[Saved entries]
§ §
-- ==== Sys2Proof/Machine/CogFrames.lean ====
section
/-! DEFINITION. The meanings of the COG frames: each sends its bytes in one chip-select frame (30_encoding.md R98, R99;
40_transport.md R136 to R138); READ and ID also keep the byte their second exchange returned (10_state.md R23). -/

namespace Sys2Proof.Machine

/-- COG_INDEX: `Cmd2(HdrIndex, reg)` (40_transport.md R137). -/
def execCogIndex (reg : Byte) (s : State) : Result := sendInstr (.cogIndex reg) (fun _ t => t) s

/-- COG_DATA: `Cmd2(HdrData, value)` (R137). -/
def execCogData (value : Byte) (s : State) : Result := sendInstr (.cogData value) (fun _ t => t) s

/-- COG_READ: the second returned byte goes to `statusByte` (R138; 42_power_sequencer.md R213, R215). -/
def execCogRead (s : State) : Result :=
  sendInstr .cogRead (fun r t => { t with work := { t.work with statusByte := r } }) s

/-- COG_ID: the second returned byte goes to `chipId` (R138; 42_power_sequencer.md R211). -/
def execCogId (s : State) : Result :=
  sendInstr .cogId (fun r t => { t with work := { t.work with chipId := r } }) s

/-- COG_BLOCK: the data header and the table's bytes in one frame (R138). -/
def execCogBlock (table : List Byte) (s : State) : Result := sendInstr (.cogBlock table) (fun _ t => t) s

/-- COG_ROW_SMALL: the ROW frame of SMALL (30_encoding.md R99, 43_frame_renderer.md R250). -/
def execCogRowSmall (lead : Option Byte) (even scan odd : List Byte) (trail : Byte) (s : State) : Result :=
  sendInstr (.cogRowSmall lead even scan odd trail) (fun _ t => t) s

/-- COG_ROW_MEDIUM: the ROW frame of MEDIUM (R99, R250). -/
def execCogRowMedium (lead : Option Byte) (even scan odd : List Byte) (s : State) : Result :=
  sendInstr (.cogRowMedium lead even scan odd) (fun _ t => t) s

/-- COG_ROW_LARGE: the ROW frame of LARGE (R99, R250). -/
def execCogRowLarge (lead : Option Byte) (even scan odd : List Byte) (s : State) : Result :=
  sendInstr (.cogRowLarge lead even scan odd) (fun _ t => t) s

end Sys2Proof.Machine
end

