-- ==== Sys2Proof/Machine/Renderer.lean ====
section
/-! DEFINITION. The row transmission, the sweep, and the bytes of the full-refresh and partial-update rows
(43_frame_renderer.md, 44_partial_updater.md). -/

namespace Sys2Proof.Machine

/-- The exchanges of a ROW frame in order of transmission (30_encoding.md R99, 43_frame_renderer.md R250). -/
def rowSources (p : Params) (size : PanelSize) : List ByteSource :=
  [.const p.headers.data]
  ++ (if p.leadingBorder.get size then [.const p.borderByte] else [])
  ++ (List.range size.bytesPerLine).reverse.map .even
  ++ (List.range size.scanBytes).map .scan
  ++ (List.range size.bytesPerLine).map .odd
  ++ (if size = .small then [.const p.borderByte] else [])

/-- `RowTx(r, E, O)`, the row transmission of the current row (43_frame_renderer.md R250). -/
def rowOps (p : Params) (c : DriverConfig) : List Op :=
  [.send (.cogIndex p.regs.data), .csAssert c.cs]
  ++ (rowSources p c.size).map .exchange
  ++ [.csDeassert c.cs]
  ++ regWrite p.regs.oe p.values.oeLatch
  ++ [.rowEnd]

/-- The frame a stage draws: previous in stages 0 and 1, new in stages 2 and 3 (R253, 41_pixel_mapper.md R167). -/
def stageSource (prev : FrameSource) (stage : Nat) : FrameSource := if stage ≤ 1 then prev else .buffer newBase

/-- `E(b)`, the even mapped byte of frame index `i` (43_frame_renderer.md R251, 44_partial_updater.md R280). -/
def evenByte (s : State) (prev : FrameSource) (i : Nat) : Byte :=
  match s.kind with
  | .full =>
    mapEven s.params.evenPhase (s.frameByte (stageSource prev s.work.stage) i) (stageWhite s.work.stage)
      (stageBlack s.work.stage)
  | .partialPass => partialEven (s.frameByte prev i) (s.frameByte (.buffer newBase) i)

/-- `O(b)`, the odd mapped byte of frame index `i` (43_frame_renderer.md R251, 44_partial_updater.md R280). -/
def oddByte (s : State) (prev : FrameSource) (i : Nat) : Byte :=
  match s.kind with
  | .full =>
    mapOdd s.params.evenPhase (s.frameByte (stageSource prev s.work.stage) i) (stageWhite s.work.stage)
      (stageBlack s.work.stage)
  | .partialPass => partialOdd (s.frameByte prev i) (s.frameByte (.buffer newBase) i)

/-- The frame reads that sending one mapped byte makes; in a partial update the old byte before the new
(20_memory.md R70, 44_partial_updater.md R280). -/
def noteMappedRead (s : State) (prev : FrameSource) (i : Nat) : State :=
  match s.kind with
  | .full => s.noteRead (stageSource prev s.work.stage) i
  | .partialPass => (s.noteRead prev i).noteRead (.buffer newBase) i

/-- Set `byteIx` (10_state.md R23), in the step that sends the byte; DESIGN CHOICE (unsafe): between two such steps it holds
the byte sent last (log entry 31). -/
def State.atByte (s : State) (i : Nat) : State := { s with work := { s.work with byteIx := i } }

/-- One exchange of a ROW frame: its byte is evaluated now (43_frame_renderer.md R250). DESIGN CHOICE (log entry 30): the
frame reads behind one mapped byte, two of them in a partial row, and the exchange that sends it are one step, so no host
access falls between them (44_partial_updater.md R280, 20_memory.md R72). -/
def runExchange (c : DriverConfig) (src : ByteSource) (s : State) : Result :=
  match src with
  | .const b => .next (s.exchange b)
  | .scan j => .next ((s.exchange (scanByte s.params.scan c.size s.work.row j)).atByte j)
  | .even b =>
    match s.prevSource with
    | none => .fault .noPreviousFrame
    | some prev =>
      let i := s.work.row * c.size.bytesPerLine + b
      .next (((noteMappedRead s prev i).exchange (evenByte s prev i)).atByte b)
  | .odd b =>
    match s.prevSource with
    | none => .fault .noPreviousFrame
    | some prev =>
      let i := s.work.row * c.size.bytesPerLine + b
      .next (((noteMappedRead s prev i).exchange (oddByte s prev i)).atByte b)

/-- A sweep starts at row 0 (43_frame_renderer.md R252). -/
def runSweepStart (rest : List Op) (s : State) : State :=
  { s with work := { s.work with row := 0 }, todo := .rowStart :: rest }

/-- A row is sent: the next row in ascending order, or the sweep is done (R252). -/
def runRowEnd (c : DriverConfig) (rest : List Op) (s : State) : State :=
  if s.work.row + 1 < c.size.height then
    { s with work := { s.work with row := s.work.row + 1 }, todo := .rowStart :: rest }
  else s.plan (.sweepEnd :: rest)

end Sys2Proof.Machine
end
§ §
Task goal: Using the entries above, return each line that includes the word "range".

Solution:
  ++ (List.range size.bytesPerLine).reverse.map .even
  ++ (List.range size.scanBytes).map .scan
  ++ (List.range size.bytesPerLine).map .odd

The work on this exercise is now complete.